● Task brief
In exact form, please repeat the records from their opening line down to the line with "claimWrite s (whoHolder w) .pscClaim", including that line.

● Extracted information
-- ==== Sys2Proof/Laws/Apply.lean ====
section
/-! SUPPORT. What an accepted write of each entry that a command names does, and what it leaves unchanged. -/

namespace Sys2Proof.Laws

open Sys2Proof.Machine

variable {L : List Part} {s0 s : State} {w : Who} {r : Rights} {i : Nat} {d : Bytes} {b : Option (Option Bytes)}

theorem apply_cmpMode : s.odApply w r .cmpMode i d b =
    cmpArm s i (leNat d) := rfl

theorem only_apply_cmpMode (h : Only L s0 s) (_hl : ([.time, .od] : List Part) ⊆ L) :
    Only L s0 (s.odApply w r .cmpMode i d b) := by
  rw [apply_cmpMode]
  repeat' first
    | with_reducible assumption
    | with_reducible exact sub_of (by decide) _hl
    | with_reducible first | apply only_cmpArm

theorem apply_cmpClaim : s.odApply w r .cmpClaim i d b =
    claimWrite s (whoHolder w) .cmpClaim i (leNat d) := rfl

theorem only_apply_cmpClaim (h : Only L s0 s) (_hl : ([.time, .od] : List Part) ⊆ L) :
    Only L s0 (s.odApply w r .cmpClaim i d b) := by
  rw [apply_cmpClaim]
  repeat' first
    | with_reducible assumption
    | with_reducible exact sub_of (by decide) _hl
    | with_reducible first | apply only_claimWrite

theorem apply_tioClaim : s.odApply w r .tioClaim i d b =
    claimWrite s (whoHolder w) .tioClaim i (leNat d) := rfl

theorem only_apply_tioClaim (h : Only L s0 s) (_hl : ([.time, .od] : List Part) ⊆ L) :
    Only L s0 (s.odApply w r .tioClaim i d b) := by
  rw [apply_tioClaim]
  repeat' first
    | with_reducible assumption
    | with_reducible exact sub_of (by decide) _hl
    | with_reducible first | apply only_claimWrite

theorem apply_pscClaim : s.odApply w r .pscClaim i d b =
    claimWrite s (whoHolder w) .pscClaim i (leNat d) := rfl

theorem only_apply_pscClaim (h : Only L s0 s) (_hl : ([.time, .od] : List Part) ⊆ L) :
    Only L s0 (s.odApply w r .pscClaim i d b) := by
  rw [apply_pscClaim]
  repeat' first
    | with_reducible assumption
    | with_reducible exact sub_of (by decide) _hl
    | with_reducible first | apply only_claimWrite

theorem apply_obsPop : s.odApply w r .obsPop i d b =
    s.setTime { s.time with obsRing := s.time.obsRing.tail } := rfl

theorem only_apply_obsPop (h : Only L s0 s) (_hl : ([.time] : List Part) ⊆ L) :
    Only L s0 (s.odApply w r .obsPop i d b) := by
  rw [apply_obsPop]
  repeat' first
    | with_reducible assumption
    | with_reducible exact sub_of (by decide) _hl
    | with_reducible first | apply only_st_setTime

theorem apply_hostLockState : s.odApply w r .hostLockState i d b =
    if s.time.watchdogHold = true then
      setLock ((s.odPend .hostLockState i (leNat d)).setTime { (s.odPend .hostLockState i (leNat d)).time with watchdogHold := false })
        (lockOf (leNat d))
    else s.odPend .hostLockState i (leNat d) := by
  show (if Ent.hostLockState = .hostLockState ∧ s.time.watchdogHold = true then _ else _) = _
  simp

theorem only_apply_hostLockState (h : Only L s0 s) (_hl : ([.time, .ev, .od] : List Part) ⊆ L) :
    Only L s0 (s.odApply w r .hostLockState i d b) := by
  rw [apply_hostLockState]
  repeat' first
    | with_reducible assumption
    | with_reducible exact sub_of (by decide) _hl
    | with_reducible first | apply only_ite | apply only_setLock | apply only_st_setTime | apply only_st_odPend

theorem apply_tioCapturePop : s.odApply w r .tioCapturePop i d b =
    tioPop s i := rfl

theorem only_apply_tioCapturePop (h : Only L s0 s) (_hl : ([.time] : List Part) ⊆ L) :
    Only L s0 (s.odApply w r .tioCapturePop i d b) := by
  rw [apply_tioCapturePop]
  repeat' first
    | with_reducible assumption
    | with_reducible exact sub_of (by decide) _hl
    | with_reducible first | apply only_tioPop

theorem apply_portEnable : s.odApply w r .portEnable i d b =
    portEnableWrite s i (leNat d) := rfl

theorem only_apply_portEnable (h : Only L s0 s) (_hl : ([.ev, .disp, .image, .ports, .nodes, .trees, .queue, .shapers, .slices, .od, .free] : List Part) ⊆ L) :
    Only L s0 (s.odApply w r .portEnable i d b) := by
  rw [apply_portEnable]
  repeat' first
    | with_reducible assumption
    | with_reducible exact sub_of (by decide) _hl
    | with_reducible first | apply only_portEnableWrite

theorem apply_portLinkCommand : s.odApply w r .portLinkCommand i d b =
    linkCommand s i (leNat d) := rfl

theorem only_apply_portLinkCommand (h : Only L s0 s) (_hl : ([.ev, .disp, .image, .ports, .nodes, .trees, .queue, .shapers, .slices, .free] : List Part) ⊆ L) :
    Only L s0 (s.odApply w r .portLinkCommand i d b) := by
  rw [apply_portLinkCommand]
  repeat' first
    | with_reducible assumption
    | with_reducible exact sub_of (by decide) _hl
    | with_reducible first | apply only_linkCommand

theorem apply_portPower : s.odApply w r .portPower i d b =
    portPowerWrite s i (leNat d) := rfl

theorem only_apply_portPower (h : Only L s0 s) (_hl : ([.ports, .od] : List Part) ⊆ L) :
    Only L s0 (s.odApply w r .portPower i d b) := by
  rw [apply_portPower]
  repeat' first
    | with_reducible assumption
    | with_reducible exact sub_of (by decide) _hl
    | with_reducible first | apply only_portPowerWrite

theorem apply_portStatusClear : s.odApply w r .portStatusClear i d b =
    portStatusClear s i (leNat d) := rfl

theorem only_apply_portStatusClear (h : Only L s0 s) (_hl : ([.ports, .od] : List Part) ⊆ L) :
    Only L s0 (s.odApply w r .portStatusClear i d b) := by
  rw [apply_portStatusClear]
  repeat' first
    | with_reducible assumption
    | with_reducible exact sub_of (by decide) _hl
    | with_reducible first | apply only_portStatusClear

theorem apply_xactStatusClear : s.odApply w r .xactStatusClear i d b =
    xactStatusClear s i (leNat d) := rfl

theorem only_apply_xactStatusClear (h : Only L s0 s) (_hl : ([.ports] : List Part) ⊆ L) :
    Only L s0 (s.odApply w r .xactStatusClear i d b) := by
  rw [apply_xactStatusClear]
  repeat' first
    | with_reducible assumption
    | with_reducible exact sub_of (by decide) _hl
    | with_reducible first | apply only_xactStatusClear

theorem apply_upEnable : s.odApply w r .upEnable i d b =
    upEnableWrite s i (leNat d) := rfl

theorem only_apply_upEnable (h : Only L s0 s) (_hl : ([.time, .ev, .role, .sec, .od] : List Part) ⊆ L) :
    Only L s0 (s.odApply w r .upEnable i d b) := by
  rw [apply_upEnable]
  repeat' first
    | with_reducible assumption
    | with_reducible exact sub_of (by decide) _hl
    | with_reducible first | apply only_upEnableWrite

theorem apply_treeCommand : s.odApply w r .treeCommand i d b =
    treeCommand s i (leNat d) := rfl

theorem only_apply_treeCommand (h : Only L s0 s) (_hl : ([.ev, .disp, .image, .ports, .nodes, .trees, .queue, .shapers, .slices, .free] : List Part) ⊆ L) :
    Only L s0 (s.odApply w r .treeCommand i d b) := by
  rw [apply_treeCommand]
  repeat' first
    | with_reducible assumption
    | with_reducible exact sub_of (by decide) _hl
    | with_reducible first | apply only_treeCommand

theorem apply_treeStatusClear : s.odApply w r .treeStatusClear i d b =
    treeStatusClear s i (leNat d) := rfl

theorem only_apply_treeStatusClear (h : Only L s0 s) (_hl : ([.trees] : List Part) ⊆ L) :
    Only L s0 (s.odApply w r .treeStatusClear i d b) := by
  rw [apply_treeStatusClear]
  repeat' first
    | with_reducible assumption
    | with_reducible exact sub_of (by decide) _hl
    | with_reducible first | apply only_treeStatusClear

theorem apply_mirrorOutMap : s.odApply w r .mirrorOutMap i d b =
    mirrorWrite s true i d := rfl

theorem only_apply_mirrorOutMap (h : Only L s0 s) (_hl : ([.role] : List Part) ⊆ L) :
    Only L s0 (s.odApply w r .mirrorOutMap i d b) := by
  rw [apply_mirrorOutMap]
  repeat' first
    | with_reducible assumption
    | with_reducible exact sub_of (by decide) _hl
    | with_reducible first | apply only_mirrorWrite

theorem apply_mirrorInMap : s.odApply w r .mirrorInMap i d b =
    mirrorWrite s false i d := rfl

theorem only_apply_mirrorInMap (h : Only L s0 s) (_hl : ([.role] : List Part) ⊆ L) :
    Only L s0 (s.odApply w r .mirrorInMap i d b) := by
  rw [apply_mirrorInMap]
  repeat' first
    | with_reducible assumption
    | with_reducible exact sub_of (by decide) _hl
    | with_reducible first | apply only_mirrorWrite

theorem apply_schedCommand : s.odApply w r .schedCommand i d b =
    schedCommand s (leNat d) := rfl

theorem only_apply_schedCommand (h : Only L s0 s) (_hl : ([.plane] : List Part) ⊆ L) :
    Only L s0 (s.odApply w r .schedCommand i d b) := by
  rw [apply_schedCommand]
  repeat' first
    | with_reducible assumption
    | with_reducible exact sub_of (by decide) _hl
    | with_reducible first | apply only_schedCommand

theorem apply_schedListData : s.odApply w r .schedListData i d b =
    advance (idleWritten (putEntries s (s.odGet .schedListOffset 0) (records 16 d.length d))) .schedListOffset (d.length / 16) 131071 := rfl

theorem only_apply_schedListData (h : Only L s0 s) (_hl : ([.plane, .od] : List Part) ⊆ L) :
    Only L s0 (s.odApply w r .schedListData i d b) := by
  rw [apply_schedListData]
  repeat' first
    | with_reducible assumption
    | with_reducible exact sub_of (by decide) _hl
    | with_reducible first | apply only_idleWritten | apply only_putEntries | apply only_advance

theorem apply_functionMode : s.odApply w r .functionMode i d b =
    if Ent.rwp .functionMode i then switchFunction s (i + 1) (leNat d) else s.odPend .functionMode i (leNat d) := rfl

theorem only_apply_functionMode (h : Only L s0 s) (hl : ([.time, .ev, .disp, .mem, .image, .mode, .links, .od, .free, .out] : List Part) ⊆ L) :
    Only L s0 (s.odApply w r .functionMode i d b) := by
  rw [apply_functionMode]
  exact only_ite (only_switchFunction h hl) (only_st_odPend h (sub_of (by decide) hl))

theorem apply_piPageOwner : s.odApply w r .piPageOwner i d b =
    writePage s r.owner i (leNat d) := by
  unfold State.odApply
  exact if_pos (by decide)

theorem only_apply_piPageOwner (h : Only L s0 s) (_hl : ([.image] : List Part) ⊆ L) :
    Only L s0 (s.odApply w r .piPageOwner i d b) := by
  rw [apply_piPageOwner]
  repeat' first
    | with_reducible assumption
    | with_reducible exact sub_of (by decide) _hl
    | with_reducible first | apply only_writePage

theorem apply_epPiOffset : s.odApply w r .epPiOffset i d b =
    if (leNat d) = 0xFFFFFFFF then unbindBuffer s i else bindBuffer s i (leNat d) := rfl

theorem only_apply_epPiOffset (h : Only L s0 s) (_hl : ([.mem, .image] : List Part) ⊆ L) :
    Only L s0 (s.odApply w r .epPiOffset i d b) := by
  rw [apply_epPiOffset]
  repeat' first
    | with_reducible assumption
    | with_reducible exact sub_of (by decide) _hl
    | with_reducible first | apply only_ite | apply only_unbindBuffer | apply only_bindBuffer

theorem apply_epSafeValue : s.odApply w r .epSafeValue i d b =
    s.modEp i fun x => { x with safeValue := d } := rfl

theorem only_apply_epSafeValue (h : Only L s0 s) (_hl : ([.image] : List Part) ⊆ L) :
    Only L s0 (s.odApply w r .epSafeValue i d b) := by
  rw [apply_epSafeValue]
  try dsimp -proj only
  repeat' first
    | with_reducible assumption
    | with_reducible exact sub_of (by decide) _hl
    | with_reducible first | apply only_st_modEp

theorem apply_groupTableData : s.odApply w r .groupTableData i d b =
    advance (idleWritten (putGroups s (s.odGet .groupTableOffset 0) (records 16 d.length d))) .groupTableOffset (d.length / 16) 4095 := rfl

theorem only_apply_groupTableData (h : Only L s0 s) (_hl : ([.plane, .od] : List Part) ⊆ L) :
    Only L s0 (s.odApply w r .groupTableData i d b) := by
  rw [apply_groupTableData]
  repeat' first
    | with_reducible assumption
    | with_reducible exact sub_of (by decide) _hl
    | with_reducible first | apply only_idleWritten | apply only_advance | apply only_putGroups

theorem apply_adminEnable : s.odApply w r .adminEnable i d b =
    writeAdmin s i (leNat d) := rfl

theorem only_apply_adminEnable (h : Only L s0 s) (_hl : ([.image, .queue, .shapers] : List Part) ⊆ L) :
    Only L s0 (s.odApply w r .adminEnable i d b) := by
  rw [apply_adminEnable]
  repeat' first
    | with_reducible assumption
    | with_reducible exact sub_of (by decide) _hl
    | with_reducible first | apply only_writeAdmin

theorem apply_shaperConfig : s.odApply w r .shaperConfig i d b =
    { s with od := { s.od with textPend := putPend s.od.textPend i d s.fabric } } := rfl

theorem only_apply_shaperConfig (h : Only L s0 s) (_hl : ([.od] : List Part) ⊆ L) :
    Only L s0 (s.odApply w r .shaperConfig i d b) := by
  rw [apply_shaperConfig]
  repeat' first
    | with_reducible assumption
    | with_reducible exact sub_of (by decide) _hl
    | with_reducible first
    | with_reducible first | apply only_upd_od

theorem apply_bulkShare : s.odApply w r .bulkShare i d b =
    setShareNext s i (leNat d) := rfl

theorem only_apply_bulkShare (h : Only L s0 s) (_hl : ([.queue] : List Part) ⊆ L) :
    Only L s0 (s.odApply w r .bulkShare i d b) := by
  rw [apply_bulkShare]
  repeat' first
    | with_reducible assumption
    | with_reducible exact sub_of (by decide) _hl
    | with_reducible first | apply only_setShareNext

theorem apply_latInterval : s.odApply w r .latInterval i d b =
    latClear s (latKey i (s.latSel i).1 (s.latSel i).2) (leNat d) := rfl

theorem only_apply_latInterval (h : Only L s0 s) (_hl : ([.queue] : List Part) ⊆ L) :
    Only L s0 (s.odApply w r .latInterval i d b) := by
  rw [apply_latInterval]
  repeat' first
    | with_reducible assumption
    | with_reducible exact sub_of (by decide) _hl
    | with_reducible first | apply only_latClear

theorem apply_latReset : s.odApply w r .latReset i d b =
    latClear s (latKey i (s.latSel i).1 (s.latSel i).2) (s.lat (latKey i (s.latSel i).1 (s.latSel i).2)).interval := rfl

theorem only_apply_latReset (h : Only L s0 s) (_hl : ([.queue] : List Part) ⊆ L) :
    Only L s0 (s.odApply w r .latReset i d b) := by
  rw [apply_latReset]
  repeat' first
    | with_reducible assumption
    | with_reducible exact sub_of (by decide) _hl
    | with_reducible first | apply only_latClear

theorem apply_threadTableData : s.odApply w r .threadTableData i d b =
    advance (putThreads s (s.odGet .threadTableOffset 0) (records 16 d.length d)) .threadTableOffset (d.length / 16) 4095 := rfl

theorem only_apply_threadTableData (h : Only L s0 s) (_hl : ([.disp, .od] : List Part) ⊆ L) :
    Only L s0 (s.odApply w r .threadTableData i d b) := by
  rw [apply_threadTableData]
  repeat' first
    | with_reducible assumption
    | with_reducible exact sub_of (by decide) _hl
    | with_reducible first | apply only_advance | apply only_putThreads

theorem apply_barrierMask : s.odApply w r .barrierMask i d b =
    barrierMask (s.odSet .barrierMask i (leNat d)) i (BitVec.ofNat 12 (leNat d)) := rfl

theorem only_apply_barrierMask (h : Only L s0 s) (_hl : ([.disp, .od, .out] : List Part) ⊆ L) :
    Only L s0 (s.odApply w r .barrierMask i d b) := by
  rw [apply_barrierMask]
  repeat' first
    | with_reducible assumption
    | with_reducible exact sub_of (by decide) _hl
    | with_reducible first | apply only_st_odSet | apply only_barrierMask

● Written answer
-- ==== Sys2Proof/Laws/Apply.lean ====
section
/-! SUPPORT. What an accepted write of each entry that a command names does, and what it leaves unchanged. -/

namespace Sys2Proof.Laws

open Sys2Proof.Machine

variable {L : List Part} {s0 s : State} {w : Who} {r : Rights} {i : Nat} {d : Bytes} {b : Option (Option Bytes)}

theorem apply_cmpMode : s.odApply w r .cmpMode i d b =
    cmpArm s i (leNat d) := rfl

theorem only_apply_cmpMode (h : Only L s0 s) (_hl : ([.time, .od] : List Part) ⊆ L) :
    Only L s0 (s.odApply w r .cmpMode i d b) := by
  rw [apply_cmpMode]
  repeat' first
    | with_reducible assumption
    | with_reducible exact sub_of (by decide) _hl
    | with_reducible first | apply only_cmpArm

theorem apply_cmpClaim : s.odApply w r .cmpClaim i d b =
    claimWrite s (whoHolder w) .cmpClaim i (leNat d) := rfl

theorem only_apply_cmpClaim (h : Only L s0 s) (_hl : ([.time, .od] : List Part) ⊆ L) :
    Only L s0 (s.odApply w r .cmpClaim i d b) := by
  rw [apply_cmpClaim]
  repeat' first
    | with_reducible assumption
    | with_reducible exact sub_of (by decide) _hl
    | with_reducible first | apply only_claimWrite

theorem apply_tioClaim : s.odApply w r .tioClaim i d b =
    claimWrite s (whoHolder w) .tioClaim i (leNat d) := rfl

theorem only_apply_tioClaim (h : Only L s0 s) (_hl : ([.time, .od] : List Part) ⊆ L) :
    Only L s0 (s.odApply w r .tioClaim i d b) := by
  rw [apply_tioClaim]
  repeat' first
    | with_reducible assumption
    | with_reducible exact sub_of (by decide) _hl
    | with_reducible first | apply only_claimWrite

theorem apply_pscClaim : s.odApply w r .pscClaim i d b =
    claimWrite s (whoHolder w) .pscClaim i (leNat d) := rfl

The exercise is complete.